Most of the mills making higher quality steels have fewer choices today for quality raw material other than prime industrial scrap. They normally use imported pig iron and direct-reduced iron to dilute the residual elements like copper in scrap and meet the required chemical specs if they are using more shredded or other obsolete scrap. But supplies of imported pig iron are limited. Brazil and Russia are the main suppliers. Little or no pig iron is exported from Ukraine these days because of the war there.
Steelmakers in other pig iron importing countries like Italy are competing with U.S. mills for this material. Most of the foreign ironmakers are sold out through June. Prices for the next shipments are expected to be more than $400 per tonne delivered to the port of New Orleans. Iron traders typically add another $40 or $50 per tonne to that price to bring the iron upriver by barge and trucks to mills in the upper Midwest.
Production resumed at Nucor Corp.’s DRI plant in Convent, LA, in mid-March, but it is unclear whether the output from the plant, which was taken down in February for repairs, will be enough to offset much of the steelmaker’s industrial scrap needs.
Domestic steel output dipped for the second week in a row, according to the American Iron and Steel Institute. Raw steel production was 1,725,000 net tons last week while the capability utilization rate was 72.8%. That is down 1.3% from the 1,747,000 tons produced the prior week.
Shredded Scrap Thermometer: Clouds in shredder’s crystal ball.
There are differing reports on the availability of shredded scrap next month. Several brokers and dealers in the Midwest said there is little or no excess in dealers’ yards now. Most have been shredding and shipping as much as possible in the past two weeks because they fear the price will be lower next month and that all their undelivered orders will be canceled this week.
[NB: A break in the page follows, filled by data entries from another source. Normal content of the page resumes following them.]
/-- A stream slot. Progress is counted in units: elements, or blocks of 64 elements with TRANSPOSE. -/
structure Slot where
  st : Nat
  queue : List Desc
  err : Nat
  creditReason : Nat
  cmdIgnored : Bool
  started : Bool
  early : Bool
  pos : Nat
  /-- Next unit of the active descriptor to request. -/
  nxt : Nat
  /-- Next unit of the early-started descriptor to request. -/
  nxtEarly : Nat
  /-- Segments of the active descriptor that threads have released or posted. -/
  rel : Nat
  /-- Segments from the head on whose CNT increment has been applied: bit i is segment `rel` + i. -/
  counted : Nat
  /-- Units [lo, hi) of the active descriptor that failed since it last began to move (R261). -/
  failed : List (Nat × Nat)
  credit : CreditSt
  /-- The lowest failed unit and why, while the slot comes to a stop (R260, R261). -/
  stopping : Option (Nat × Why)
  /-- First unit from which credit bytes were requested: OFFSET + base·e starts the held credit (R264). -/
  creditFrom : Nat
  /-- Bytes of a LOAD_REMOTE read and not yet sent: dense offset and bytes (R251, R363). -/
  got : List (Nat × List Byte)
  /-- A unit of the early-started descriptor failed: it starts again from 0 when it becomes active (R258, R260). -/
  earlyBad : Bool
  deriving DecidableEq, Repr

/-- A slot at reset. -/
def Slot.reset : Slot :=
  { st := 0, queue := [], err := 0, creditReason := 0, cmdIgnored := false, started := false, early := false, pos := 0, nxt := 0,
    nxtEarly := 0, rel := 0, counted := 0, failed := [], credit := .none, stopping := none, creditFrom := 0, got := [],
    earlyBad := false }

/-- A DMA channel, registers 0x0900 + 0x40·c. -/
structure Chan where
  st : Nat
  err : Nat
  creditReason : Nat
  issuer : BitVec 4
  issuerMode : Mode
  cmdIgnored : Bool
  chainDone : Nat
  pos : Nat
  cur : Nat
  cfgLimit : Nat
  cfgGap : Nat
  errAddr : Nat
  errCause : Nat
  retries : Nat
  halts : Nat
  /-- The descriptor copy; empty while the fetch of CUR is outstanding (R386, R396). -/
  desc : List Word
  /-- The descriptor has passed its checks (R387). -/
  started : Bool
  /-- Next byte to request. -/
  nxt : Nat
  /-- Running CRC over the first `crcUpTo` bytes read (R392), and data read beyond them. -/
  crc : BitVec 32
  crcUpTo : Nat
  crcBuf : List (Nat × List Byte)
  /-- Word 6 RETRIES of the running descriptor. -/
  descRetries : Nat
  /-- Failures of each block, keyed by its first byte (R397). -/
  fails : SMap Nat
  /-- Blocks that wait for their retry gap: first byte, length, phase is a write, data of the write (R397). -/
  again : List (Nat × Nat × Option (List Byte))
  credit : CreditSt
  creditFrom : Nat
  stopping : Option (Nat × Why)
  /-- Bytes of a REMOTE read and not yet sent: offset and bytes (R363, R391). -/
  got : List (Nat × List Byte)
  /-- The unit of a SRC_FIXED descriptor, once it is read (R389). -/
  unit : List Byte
  /-- Abandoned: ABORT while running (R400). -/
  aborting : Bool
  deriving DecidableEq, Repr

/-- A channel at reset. -/
def Chan.reset : Chan :=
  { st := 0, err := 0, creditReason := 0, issuer := 0#4, issuerMode := .user, cmdIgnored := false, chainDone := 0, pos := 0,
    cur := 0, cfgLimit := 3, cfgGap := 10, errAddr := 0, errCause := 0, retries := 0, halts := 0, desc := [], started := false,
    nxt := 0, crc := 0xFFFFFFFF#32, crcUpTo := 0, crcBuf := [], descRetries := 0, fails := [], again := [], credit := .none,
    creditFrom := 0, stopping := none, got := [], unit := [], aborting := false }

/-! ### The matrix engine (R146–R189) -/

/-- Tag of an accumulator: type 0 ZERO, 1 INT32, 2 FP32; M and N (R155). -/
structure Tag where
  type : Nat
  m : Nat
  n : Nat
  deriving DecidableEq, Repr

/-- An accumulator: element (m, n) at key 64·m + n (R155, R188). -/
structure Accum where
  data : SMap (BitVec 32)
  tag : Tag
  /-- Some element holds an uncorrectable error (R114 subcode 3). -/
  bad : Bool
  deriving DecidableEq, Repr

/-- An instruction of the engine queue (R158), with the request id a fence waits for. -/
inductive MqOp where
  | mma (ta tb : Nat) (shape : Word)
  /-- Tile or scratchpad address, output rows under the tag at issue, seed epoch. -/
  | drain (td : Nat) (ctl : Word) (addr : Nat) (rows : Nat) (epoch : Nat)
  | swap
  | zero
  | tz (tile : Nat)
  deriving DecidableEq, Repr

/-- A queued instruction with its id. -/
structure MqItem where
  id : Nat
  op : MqOp
  deriving DecidableEq, Repr

/-- Where a part of a tile row is: its bytes read, or asked for, or its write acknowledged or under way (R172). -/
inductive RowAt where
  | got (data : List Byte) (bad : Bool)
  | sent (id n : Nat)
  deriving DecidableEq, Repr

/-- A requested tile row that has not landed (R173): kind 0 load, 1 store, 2 INT4 load, 3 E2M1 load. -/
structure TileRow where
  id : Nat
  kind : Nat
  /-- First 64-B line of the tile file, and row size in bytes. -/
  line : Nat
  bytes : Nat
  /-- The parts of the row, and of its scales. -/
  row : List RowAt
  scl : List RowAt
  /-- Bytes to be stored, and whether the row was poisoned. -/
  data : List Byte
  bad : Bool
  deriving DecidableEq, Repr

/-- A tally set's TALLY_CFG (R132, TALLY_CFGs). -/
structure TallyCfg where
  base : BitVec 8
  hold : Bool
  ovf : Bool
  deriving DecidableEq, Repr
Others report that the exporters and coastal shredders, unhappy with the lower offers overseas, may flood the domestic market with their shredded in April. The consequences of either scenario are not pretty.
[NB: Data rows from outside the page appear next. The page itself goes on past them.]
/-- An `in` of 0x0C00–0x0EFF. -/
def ioReadMtx (σ : State) (L a : Nat) : State × Word :=
  let c := getCore σ L
  let m := c.mtx
  let p := c.perf
  if a = 0xC00 then (setCore σ L { c with mtx := { m with shapeErr := 0, poisonRows := 0 } }, mtxStat m)
  else if a = 0xC08 then (σ, mtxAcc m)
  else if a = 0xC10 then (σ, w64 m.seed.toNat)
  else if a = 0xC18 then (σ, w64 m.tallySel)
  else if 0xC20 ≤ a ∧ a < 0xC60 then (σ, tallyCfgReg (mget TallyCfg.reset m.tallyCfg ((a - 0xC20) / 8)))
  else if 0xC60 ≤ a ∧ a < 0xD00 then
    let i := (a - 0xC60) / 8
    (σ, w64 (mget 0 m.tally (40 * m.tallySel + 2 * i) + fl (mget 0 m.tally (40 * m.tallySel + 2 * i + 1)) 32))
  else if a < 0xD80 then
    let x := mget Pmc.off p.pmc ((a - 0xD00) / 16)
    (σ, if a % 16 = 0 then w64 (x.event + fl x.mask.toNat 8 + fl (b2n x.en) 24) else w64 x.count)
  else if a = 0xD80 then (σ, w64 (b2n p.freeze + fl (b2n p.freezeOnHalt) 1))
  else if a = 0xD88 then (σ, w64 p.cycles)
  else if a = 0xD90 then (σ, w64 p.issued)
  else if a < 0xDB8 then (σ, w64 (mget 0 p.slotw ((a - 0xD98) / 8)))
  else if a = 0xDB8 then
    (setCore σ L { c with perf := { p with spadCorr := 0, spadUe := 0 } }, w64 (p.spadCorr + fl p.spadUe 32))
  else if a = 0xDC0 then
    (setCore σ L { c with perf := { p with dropMsg := 0, dropSig := 0, dropPress := 0 } },
     w64 (p.dropMsg + fl p.dropSig 16 + fl p.dropPress 32))
  else if a = 0xDC8 then (σ, stageStat c)
  else if a = 0xE08 then
    (setCore σ L { c with dbg := { c.dbg with ignored := false, selErr := false } },
     w64 (haltedMask c + fl (b2n c.dbg.ignored) 16 + fl (b2n c.dbg.selErr) 17 + fl (b2n (!c.dbg.stopped.isEmpty)) 18))
  else if a = 0xE10 then (σ, w64 (b2n c.dbg.action + fl (b2n c.dbg.haltUnits) 1 + fl (b2n c.dbg.haltAll) 2))
  else if 0xE20 ≤ a ∧ a < 0xE40 then
    let b := mget Bp.off c.dbg.bp ((a - 0xE20) / 8)
    (σ, w64 (b2n b.en + b.pc.toNat + fl b.mask.toNat 48))
  else if 0xE40 ≤ a ∧ a < 0xE80 then
    let w := mget Wp.off c.dbg.wp ((a - 0xE40) / 16)
    (σ, if a % 16 = 0 then w64 (bits w.addr 47 0 + fl w.mask.toNat 48)
        else w64 (b2n w.en + fl (b2n w.rd) 1 + fl (b2n w.wr) 2 + fl w.lenLog2 3))
  else if a = 0xE80 then (setCore σ L { c with dbg := { c.dbg with hit := Hit.empty } }, hitReg c.dbg.hit)
  else if a = 0xE88 then (σ, w64 (c.dbg.selThread + fl c.dbg.selReg 8))
  else if a = 0xE90 then dbgDataRead σ L
  else (σ, 0#64)

/-- An `in` at a valid IO address by thread t of core L (none: the debug group, R592). -/
def ioRead (σ : State) (L : Nat) (t : Option Nat) (a : Nat) : State × Word :=
  if a < 0x300 then ioReadThr σ L t a
  else if a < 0xA00 then ioReadUnit σ L a
  else if a < 0xC00 then ioReadXlt σ L a
  else if a < 0xF00 then ioReadMtx σ L a
  else (σ, featReg σ L ((a - 0xF00) / 8))

/-! ### Writing -/

/-- An `out` to 0x0000–0x02FF by thread t. -/
def ioWriteThr (σ : State) (L : Nat) (t : Option Nat) (a : Nat) (v : Word) : State :=
  if a < 0x200 then
    let n := a / 32
    match a % 32 / 8 with
    | 0 => thrCtlWrite σ L (t.getD 16) n v
    | 1 => modT σ L n (fun h => { h with pendDoorbell := h.pendDoorbell && !bit v 24, pendTimer := h.pendTimer && !bit v 25 })
    | 2 => modT σ L n (fun h => if h.st = .free ∨ h.st = .stopped then { h with pc := w64 (bits v 47 2 * 4) } else h)
    | _ => modT σ L n (fun h => { h with thrSp := w64 (bits v 47 4 * 16) })
  else if 0x240 ≤ a ∧ a < 0x2C0 then modT σ L ((a - 0x240) / 8) (fun h => { h with stackLimit := w64 (bits v 47 4 * 16) })
  else modCore σ L (fun c =>
    let s := c.sup
    { c with sup :=
      if a = 0x200 then { s with vbar := w64 (bits v 47 12 * 4096) }
      else if a = 0x208 then { s with
        wdPeriod := bits v 15 0, wdEnable := bit v 16,
        wdCount := if bit v 16 && !s.wdEnable then bits v 15 0 * 1000 else s.wdCount }
      else if a = 0x210 then (if t = some 0 then { s with wdCount := s.wdPeriod * 1000 } else s)
      else if a = 0x228 then { s with
        tmInterval := bits v 31 0, tmThread := bits v 35 32, tmEnable := bit v 36, tmPeriodic := bit v 37,
        tmCount := if bit v 36 then bits v 31 0 else s.tmCount }
      else s })

/-- The range checks of R319 for ring r: 0, or the first CFG_ERR. -/
def ringCheck (c : Core) (r base lg : Nat) : Nat :=
  let size := 2 ^ lg
  let overlaps (q : Nat) : Bool :=
    let x := getRing c q
    q != r && x.enable && decide (x.base < base + size) && decide (base < x.base + ringSize x)
  if lg < 8 ∨ 18 < lg then 1
  else if base % 64 ≠ 0 then 2
  else if spadSize < base + size ∨ inLastResort base size = true then 3
  else if (List.range 16).any overlaps then 4
  else 0

/-- An `out` to RING_CFG (R319, R335): one that changes BASE or SIZE_LOG2 of an enabled ring is taken whole or not at all. -/
def ringCfgWrite (σ : State) (L r : Nat) (v : Word) : State :=
  let c := getCore σ L
  let q := getRing c r
  let base := bits v 21 0
  let lg := bits v 26 22
  let q1 := { q with
    pause := bit v 28, discard := bit v 29, stallEv := bit v 30, arrCntEn := bit v 31, arrCnt := BitVec.ofNat 6 (bits v 37 32) }
  let q2 : Ring :=
    if q.enable = true ∧ (base, lg) ≠ (q.base, q.sizeLog2) then
      if !(q.pause && bit v 28) then q else
      match ringCheck c r base lg with
      | 0 => { q1 with base := base, sizeLog2 := lg, enable := bit v 27 }
      | e => { q with cfgErr := e }
    else
      let q2 := { q1 with base := base, sizeLog2 := lg, enable := bit v 27 }
      if q.enable || !bit v 27 then q2 else
      match ringCheck c r base lg with
      | 0 => { q2 with head := 0, tail := 0, msgs := 0, cfgErr := 0, pair := c.sup.pair }
      | e => { q2 with enable := false, cfgErr := e }
  let σ := setCore σ L (setRing c r q2)
  modCore (ringRetry σ L r) L (fun c => ringWakes c r)

/-- An `out` to RING_PTR (R335). -/
def ringPtrWrite (σ : State) (L r : Nat) (v : Word) : State :=
  let c := getCore σ L
  let q := getRing c r
  if q.pause = true ∨ q.enable = false then
    let q := { q with head := bits v 17 3 * 8, tail := bits v 35 21 * 8, msgs := bits v 51 36 }
    modCore (ringRetry (setCore σ L (setRing c r (ringNorm c q))) L r) L (fun c => ringWakes c r)
  else σ

/-- An `out` to SCn (R355, R381). -/
def scRegWrite (c : Core) (k : Nat) (v : Word) : Core :=
  let x := getSc c k
  setSc c k { x with value := if bit v 62 then x.value else bits v 31 0, loc := bit v 48, ovf := x.ovf && !bit v 49,
                     under := x.under && !bit v 50 }

/-- An `out` to 0x0400–0x09FF in the given mode. -/
def ioWriteUnit (σ : State) (L : Nat) (sup : Bool) (a : Nat) (v : Word) : State :=
  if a < 0x580 then
    let r := (a - 0x400) / 0x18
    match (a - 0x400) % 0x18 / 8 with
    | 0 => ringCfgWrite σ L r v
    | 1 => ringPtrWrite σ L r v
    | _ => σ
  else if a < 0x600 then σ
  else if a < 0x800 then modCore σ L (fun c => scRegWrite c ((a - 0x600) / 8) v)
  else if a < 0x8C0 then
    if (a - 0x800) % 0x18 / 8 = 2 then slotCmd σ L ((a - 0x800) / 0x18) (bits v 2 0) sup else σ
  else if a = 0x8C0 then
    modCore σ L (fun c => { c with stallMask := BitVec.ofNat 8 (bits v 7 0), stallFreeze := bit v 9,
                                   stalls := if bit v 8 then [] else c.stalls })
  else if a < 0x900 then σ
  else
    let k := (a - 0x900) / 0x40
    match (a - 0x900) % 0x40 / 8 with
    | 3 => chanCmd σ L k (bits v 2 0) sup
    | 4 => modChan σ L k (fun q => { q with cfgLimit := bits v 3 0, cfgGap := bits v 11 4 })
    | _ => σ

/-- An `out` to 0x0A00–0x0BFF by thread t (none: the debug group): the state, and whether it is complete (R280). A maintenance operation
begins where none is in progress. -/
def ioWriteXlt (σ : State) (L : Nat) (t : Option Nat) (a : Nat) (v : Word) : State × Bool :=
  let c := getCore σ L
  if a = 0xA00 then (setCore σ L { c with cache := { c.cache with cmoAddr := bits v 47 6 * 64 } }, true)
  else if a = 0xA08 then (setCore σ L { c with cache := { c.cache with cmoLen := bits v 31 0 } }, true)
  else if a = 0xA10 then
    if c.cache.cmo.isSome then
      match t with
      | some _ => (σ, false)
      | none => (setCore σ L { c with cache := { c.cache with cmoWait := c.cache.cmoWait ++ [v] } }, false)
    else match t with
      | some n => (modT (cmoBegin σ L (.thread (BitVec.ofNat 4 n)) v) L n (fun h => { h with held := .cmo }), false)
      | none => (cmoBegin σ L .io v, false)
  else if a = 0xA28 then
    (setCore σ L { c with cache := { c.cache with pfEnable := bit v 0, pfDepthM1 := bits v 2 1, pfShared := bit v 3,
                                                  side := if bit v 4 then [] else c.cache.side } }, true)
  else if a = 0xB00 then
    (setCore σ L { c with xlt := { tlbClear c.xlt with root := w64 (bits v 39 12 * 4096 + b2n (bit v 0)) } }, true)
  else if a = 0xB08 then (tlbInvWrite σ L v, true)
  else if a = 0xB18 then (fwdWrite σ L v, true)
  else (σ, true)

/-- An `out` to 0x0C00–0x0EFF by thread t. -/
def ioWriteMtx (σ : State) (L : Nat) (t : Option Nat) (a : Nat) (v : Word) : State :=
  let c := getCore σ L
  let m := c.mtx
  let d := c.dbg
  if a = 0xC10 then setCore σ L { c with mtx := seedWrite m v }
  else if a = 0xC18 then setCore σ L { c with mtx := tallySelWrite m v }
  else if 0xC20 ≤ a ∧ a < 0xC60 then
    let cfg := mmod TallyCfg.reset ((a - 0xC20) / 8) (fun k => { k with base := BitVec.ofNat 8 (bits v 7 0), hold := bit v 8 }) m.tallyCfg
    setCore σ L { c with mtx := { m with tallyCfg := cfg } }
  else if 0xD00 ≤ a ∧ a < 0xD80 then
    let n := (a - 0xD00) / 16
    setCore σ L { c with perf := if a % 16 = 0 then pmcCfgWrite c.perf n v
      else { c.perf with pmc := mmod Pmc.off n (fun x => { x with count := bits v 47 0 }) c.perf.pmc } }
  else if a = 0xD80 then setCore σ L { c with perf := pmcCtlWrite c.perf v }
  else if a = 0xE00 then dbgHaltWrite σ L (t.getD 16) v
  else if a = 0xE10 then setCore σ L { c with dbg := { d with action := bit v 0, haltUnits := bit v 1, haltAll := bit v 2 } }
  else if 0xE20 ≤ a ∧ a < 0xE40 then
    let b : Bp := { en := bit v 0, pc := w64 (bits v 47 2 * 4), mask := BitVec.ofNat 16 (bits v 63 48) }
    setCore σ L { c with dbg := { d with bp := mput Bp.off ((a - 0xE20) / 8) b d.bp } }
  else if 0xE40 ≤ a ∧ a < 0xE80 then
    let upd (w : Wp) : Wp :=
      if a % 16 = 0 then { w with addr := w64 (bits v 47 0), mask := BitVec.ofNat 16 (bits v 63 48) }
      else { w with en := bit v 0, rd := bit v 1, wr := bit v 2, lenLog2 := bits v 6 3 }
    setCore σ L { c with dbg := { d with wp := mmod Wp.off ((a - 0xE40) / 16) upd d.wp } }
  else if a = 0xE88 then setCore σ L { c with dbg := { d with selThread := bits v 3 0, selReg := bits v 16 8 } }
  else if a = 0xE90 then dbgDataWrite σ L v
  else σ

/-- An `out` at a valid IO address by thread t (none: the debug group) in the given mode: the state, and whether the `out` is complete. -/
def ioWrite (σ : State) (L : Nat) (t : Option Nat) (sup : Bool) (a : Nat) (v : Word) : State × Bool :=
  if a < 0x300 then (ioWriteThr σ L t a v, true)
  else if a < 0xA00 then (ioWriteUnit σ L sup a v, true)
  else if a < 0xC00 then ioWriteXlt σ L t a v
  else if a < 0xF00 then (ioWriteMtx σ L t a v, true)
  else (σ, true)

/-! ### Access (R54, R55) -/

/-- An address that R54 refuses with 0x05. -/
def ioAbsent (a : Nat) : Bool := (decide (0x300 ≤ a) && decide (a < 0x400)) || decide (0xF40 ≤ a)

/-- A register marked "user-writable" by its chapter. -/
def userWritable (a : Nat) : Bool :=
  (decide (0x600 ≤ a) && decide (a < 0x800)) || (decide (0x800 ≤ a) && decide (a < 0x8C0) && (a - 0x800) % 0x18 / 8 == 2) ||
    a == 0x8C0 || (decide (0x900 ≤ a) && decide (a < 0xA00) && (a - 0x900) % 0x40 == 0x18) || a == 0xC10 || a == 0xC18 ||
    (decide (0xC20 ≤ a) && decide (a < 0xC60)) || (decide (0xD00 ≤ a) && decide (a ≤ 0xD80))

/-- A user-mode `in` that Table: IO-space access by mode permits. -/
def userReadable (a : Nat) : Bool :=
  (decide (0x400 ≤ a) && decide (a < 0xA00)) || (decide (0xC00 ≤ a) && decide (a < 0xE00)) || decide (0xF00 ≤ a)

/-- The checks of R54 and R55, in their order: none, or the cause. -/
def ioFault (sup write : Bool) (a : Nat) : Option Nat :=
  if a % 8 ≠ 0 then some 0x03
  else if ioAbsent a then some 0x05
  else if sup || (if write then userWritable a else userReadable a) then none
  else some 0x02

/-- A fault at an IO address. -/
def ioInfo (cause a : Nat) (write : Bool) : FInfo := { faultAt cause a write 8 with io := true }

/-- An `out` to this address is serializing (Table: serializing instructions). -/
def ioSerial (a : Nat) : Bool := decide (a < 0x300) || (decide (0xA00 ≤ a) && decide (a < 0xC00))

/-- Issue of an `out` to an address. -/
def attOut (a : Nat) : Att := { attAlu with inSlot := !ioSerial a, port := 3 }

/-- The body of an `out` of v to an address. -/
def outBody (a : Nat) (v : Word) (σ : State) (L t : Nat) : IRes :=
  match ioFault (isSup σ L t) true a with
  | some e => .exc σ (ioInfo e a true)
  | none =>
    if ioSerial a && serialBusy (getCore σ L) t then .hold σ else
    match ioWrite σ L (some t) (isSup σ L t) a v with
    | (σ, true) => .done σ .seq
    | (σ, false) => if (thrOf σ L t).held = .cmo then .set σ else .hold σ

/-- The body of an `in` of an address into rd. -/
def inBody (a : Nat) (rd : BitVec 5) (σ : State) (L t : Nat) : IRes :=
  match ioFault (isSup σ L t) false a with
  | some e => .exc σ (ioInfo e a false)
  | none => let r := ioRead σ L (some t) a; .done (wg r.1 L t rd r.2) .seq

/-- A thread executes an `out` of v to an IO address. -/
def outTo (x : Issue) (a : Nat) (v : Word) (σ : State) : Host.Outcome State Fault Refusal := issue x (attOut a) σ (outBody a v)

/-- v with bits [lo + n − 1 : lo] replaced by k. -/
def withField (v : Word) (lo n k : Nat) : Word :=
  w64 (v.toNat % 2 ^ lo + k * 2 ^ lo + v.toNat / 2 ^ (lo + n) * 2 ^ (lo + n))

end Sys2Proof.Machine
end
• A steeper than expected decline in shredded prices usually produces a matching cut in the scale prices at dealers’ yards. Some suppliers will continue to sell for another week or two fearing additional cuts may be forthcoming. Eventually, the feedstock flow begins to dry up and dealers have less scrap to sell.
• One hurdle Midwest mills face when buying from the East Coast and other distant suppliers is the transport lag. If they don’t have their own railcars or a brokers’ cars, they must depend on the railroads to supply the needed gondola cars. Many of these are already filled with shredded bought earlier this month and sitting on sidings at some mills waiting to be unloaded. That means fewer cars in the railroad’s already thin pool of gons.
• Mills that are anticipating a spring flood of obsolete scrap in April may be disappointed. The higher prices paid for scrap this month and the mild winter weather has kept a steady flow into shredder yards throughout the winter and thus any uptick in supply may be limited.
Even if shredded scrap prices drop more than expected, U.S. mills still have alternate supply pipelines to tap. These wild cards include:
• Western Europe’s shredders. Prices offered in the U.S. are still higher than the current offers from Turkish mills even considering the higher freight costs. And shredded scrap is easily loaded and shipped overseas as bulk cargoes.
• Higher prices do bring out more obsolete scrap. Several years ago, when export demand was very strong, flat-bed trucks loaded with car bodies and trucks carrying mixed loads of feedstock from smaller scrap yards were lined up for several hours at coastal and export yards waiting to unload.